法華狼の日記

他名義は“ほっけ”等。主な話題は、アニメやネットや歴史認識の感想。ときどき著名人は敬称略。

『世界まる見え!テレビ特捜部』○○なのに×× SP

米国からは、モデルや俳優やカメラマンで生計をたてるホームレス中年マーク・レイを紹介。若き日にヨーロッパにわたったものの芽が出なかったという。

時にファッションショーの仕事を依頼されるほどの腕前だが月収は十数万円ほど。家賃が高騰しつづけるニューヨークに住むことはあきらめ、こっそり立ち入り禁止の屋上に寝泊まりする。4万円の飲み代はともかく、ジムに出費しているのは肉体作りのためだけでなく、そのロッカー4つに私物を保管するため。さらにジムの洗面所で洗濯や体を洗うことまでする。
首座カメラの前や、街ゆく女性の前では自由人のように快活にふるまうが、孤独に眠る時は思考を止めていることを明かす。ドラマ『相棒』の傑作エピソード「ボーダーライン」を思い出させる。
取材中に『メン・イン・ブラック』のエキストラにすべりこむ。さすが大作だけあって端役でもスーツを専用にしたてる。ハリウッド映画の豊かさ、制作費が高騰しつづける意味がかいま見える。


インドからは貧しい家の生活を楽にするため、僧侶になるため家を出て修行をする16歳の少女を紹介。
スタジオの紹介者が語ったように冷たく乾いた高峰の情景は美しいが、過去の生活と現在の修業を交互に見せる構成は単調で、あくまでダイジェストを見ている気分。家畜のヤギがユキヒョウに襲われる過去も、ザンスカールの凍てつく谷川をワイヤーゴンドラで渡る姿も、どこかのドキュメンタリで見た印象にとどまる。
おそらくもともとのドキュメンタリが、じっくり尺をとって情景や人物を見せてはじめて真価を発揮するタイプなのだろう。良くも悪くも情報として新味はなかった。
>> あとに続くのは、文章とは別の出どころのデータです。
-- ==== Sys2Proof/Machine/Time.lean ====
section
/-! DEFINITION. Sys2Proof/Machine/Time.lean: the Time Unit (R71 to R85, R93 to R103): the local clock and its edges, slewing,
steps, the synchronisation state, captures, scheduled outputs, PPS_OUT and the transmit timestamp FIFOs. -/
namespace Sys2Proof.Machine

abbrev E_JUMP : Nat := 0x10
abbrev E_PAST : Nat := 0x11
abbrev E_ONESTEP : Nat := 0x12

/-- Change the Time Unit's state. -/
def State.modTime (s : State) (f : TimeSt → TimeSt) : State := { s with time := f s.time }

/-- INCR in units of 2^-32 ns (R71). -/
def State.incr (s : State) : Nat := s.rd2 .timeu TIMEU.INCR_LO % 2 ^ 36

/-- The amount that one edge takes off a pending slew, before the limit to what remains (R76). -/
def State.slewStep (s : State) : Nat := max 1 (s.incr * s.rdf .timeu TIMEU.SLEW_RATE 19 0 / 1000000000)

/-- Local time gained in `j` edges, and the slew taken off the pending one in them (R71, R76). -/
def State.gain (s : State) (j : Nat) : Int × Int :=
  let p := s.time.slewPend
  let a : Int := min p.natAbs (j * s.slewStep)
  let d := if p < 0 then -a else a
  ((j * s.incr : Nat) + d, d)

/-! ### Pins -/

/-- Drive a TIO pin at a time in 0.25 ns. -/
def State.drive (s : State) (pin : Nat) (level : Bool) (time : Nat) : State :=
  (s.out (.tio pin level time)).modTime (fun t =>
    { t with tio := Tbl.put pin (if level then 2 else 1) t.tio })

/-- Drive PPS_OUT at a time in 0.25 ns. -/
def State.drivePps (s : State) (level : Bool) (time : Nat) : State :=
  if s.time.pps = level then s
  else (s.out (.pps level time)).modTime (fun t => { t with pps := level })

/-- PPS_OUT may be high: PPS_EN, and not FREE while PPS_GATE is 1 (R96, R100). -/
def State.ppsOpen (s : State) : Bool :=
  bit (s.rd .timeu TIMEU.PPS_CTL) 0 && !(bit (s.rd .timeu TIMEU.PPS_CTL) 1 && decide (s.time.sync = .free))

/-- PPS_OFS in units of 2^-32 ns. -/
def State.ppsOfs (s : State) : Int := signed 32 (s.rd .timeu TIMEU.PPS_OFS).toNat * nsU

/-- A clock value less PPS_OFS: PPS_OUT rises where it reaches a whole second (R96). -/
def State.ppsLine (s : State) (c : Nat) : Nat := (((c : Int) - s.ppsOfs) % (clockU : Int)).toNat

/-- PPS_WIDTH in units of 2^-32 ns. -/
def State.ppsWidth (s : State) : Nat := s.rdf .timeu TIMEU.PPS_WIDTH 18 0 * 1000 * nsU

/-- The rise of PPS_OUT when the clock ran on from `was` without a step past an instant of R96. (DEDUCED, log 127). -/
def State.ppsRise (s : State) (was : Nat) : State :=
  let x := s.ppsLine s.time.clock
  if secOf x = secOf (s.ppsLine was) ∨ ¬ s.ppsOpen then s
  else (s.drivePps true (stampOf ((s.time.clock + clockU - x % secU) % clockU))).modTime (fun t =>
    { t with ppsAt := t.elapsed - x % secU })

/-- The fall of PPS_OUT, PPS_WIDTH of local time after its rise. (DEDUCED, log 127). -/
def State.ppsFall (s : State) : State :=
  let late := s.time.elapsed - (s.time.ppsAt + s.ppsWidth)
  if s.time.pps ∧ s.time.ppsAt + s.ppsWidth ≤ s.time.elapsed then
    s.drivePps false (stampOf ((s.time.clock + clockU - late % clockU) % clockU))
  else s

/-- The level of CLK10_OUT at a local time in 0.25 ns: it rises at each whole multiple of 100 ns and is high for half of it; low while
CLK10_EN is 0 (R96, R100). (DEDUCED, log 127). -/
def State.clk10 (s : State) (q : Nat) : Bool := bit (s.rd .timeu TIMEU.PPS_CTL) 2 && decide (q % 400 < 200)

/-- Hold PPS_OUT low where it may not be high. -/
def State.ppsHold (s : State) : State := if s.ppsOpen then s else s.drivePps false s.now

/-! ### Synchronisation state (R82) -/

/-- A change of SYNC_STATE: IRQ SYNC_CHANGE and a record; the holdover time counts from the entry to HOLDOVER. -/
def State.toSync (s : State) (n : Sync) : State :=
  let old := s.time.sync
  if old = n then s
  else
    let s := s.modTime (fun t => { t with sync := n, syncSince := t.elapsed })
    ((s.raise .timeu 20).emit .timeu 0x021 0 [BitVec.ofNat 8 (syncCode old), BitVec.ofNat 8 (syncCode n)]).ppsHold

/-- Enter HOLDOVER; with HOLDOVER_S = 0 FREE follows at once. -/
def State.toHoldover (s : State) : State :=
  let s := s.toSync .holdover
  if s.rdf .timeu TIMEU.SYNC_CFG 27 16 = 0 then s.toSync .free else s

/-- One report (R82). -/
def State.syncReport (s : State) (locked : Bool) : State :=
  let s := s.modTime (fun t => { t with reported := true })
  match s.time.sync, locked with
  | .locked, true => s.modTime (fun t => { t with syncSince := t.elapsed })
  | _, true => s.toSync .locked
  | .locked, false => s.toHoldover
  | _, false => s

/-- The counts of R82 have reached their limits. -/
def State.timeoutDue (s : State) : Bool :=
  decide (s.rdf .timeu TIMEU.SYNC_CFG 15 0 * 1000000 * nsU ≤ s.time.elapsed - s.time.syncSince)
def State.holdoverDue (s : State) : Bool :=
  decide (s.rdf .timeu TIMEU.SYNC_CFG 27 16 * secU ≤ s.time.elapsed - s.time.syncSince)

/-- The expiry of TIMEOUT_MS or HOLDOVER_S at the end of a CLK_REG cycle when its count has reached its limit and no report came in
the cycle (R82, R98). (DEDUCED, log 33). -/
def State.syncExpiry (s : State) : State :=
  if s.time.reported then s
  else match s.time.sync with
  | .locked => if s.timeoutDue then s.toHoldover else s
  | .holdover => if s.holdoverDue then s.toSync .free else s
  | .free => s

/-- SYNC_TIMEOUT (R82): no report for TIMEOUT_MS. -/
def execSyncTimeout (s : State) : Result := if s.time.sync = .locked then done s s.syncExpiry else .next s

/-- HOLDOVER_EXPIRY (R82): HOLDOVER_S seconds of local time in HOLDOVER. -/
def execHoldoverExpiry (s : State) : Result := if s.time.sync = .holdover then done s s.syncExpiry else .next s

/-! ### Leap seconds (R84, R98) -/

/-- LEAP_AT (R84). -/
def State.leapAt (s : State) : Nat := s.rd2 .timeu TIMEU.LEAP_AT_LO % 2 ^ 48

/-- NEXT_OFFSET becomes UTC_OFFSET; LEAP_AT returns to 0 (R84). -/
def State.leap (s : State) : State :=
  let old := s.rdf .timeu TIMEU.UTC_CFG 15 0
  let new := s.rdf .timeu TIMEU.UTC_CFG 31 16
  let s := (s.wrf .timeu TIMEU.UTC_CFG 15 0 new).wr2 .timeu TIMEU.LEAP_AT_LO 0
  (s.raise .timeu 22).emit .timeu 0x022 0 (leBytes 2 old ++ leBytes 2 new)

/-- The leap takes place when TIME_S reached LEAP_AT on the way from second `a` to second `b`. -/
def State.leapIn (s : State) (a b : Nat) : State :=
  if s.leapAt ≠ 0 ∧ 0 < sDiff s.leapAt a ∧ 0 ≤ sDiff b s.leapAt then s.leap else s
ケニアのナイロビからは、巨大なゴミ捨て場の子供たちのクラッシック楽団ゲットー・クラシックスを紹介。小学校には給食目当てで子供たちが集まる貧しい社会。その学校もゴミ焼却の煙がひどい時は閉ざされ、給食もなくなってしまう。
そんなスラム街に、外国で14年をすごした女性音楽家ケニアにもどって教会の音楽校をたちあげ、今では200人以上が所属している。参加しているのは大学で音楽を学ぶことを夢見る少女や、ギャングから足を洗って弟の眼の治療代を出そうとする青年など。
楽器は先進国の寄付によるもので、スラム街では盗まれないよう鍵をかけて学校に保管するしかない。クラリネットなどは肺活量が重要なのに、ゴミの煙がひどいため咳こむこともよくある。
そしてついにプロの登竜門となるオーディションに参加する日、バスに乗った子供たちははじめてスラム街の外を見る。緑にあふれ、空気はすんでいる。ドキュメンタリが注目した少年ふたりは落選したが、まだ終わりではない。
それにしてもオーディションで印象的だったのは都市には高層ビルも複数あり、オーディションをおこなう建物もモダンでよく清掃されていること。全体が貧しい国家ではなく、経済的にも文化的にも成長する国家のなかでとりのこされた子供たちのドキュメンタリなのだと実感できた。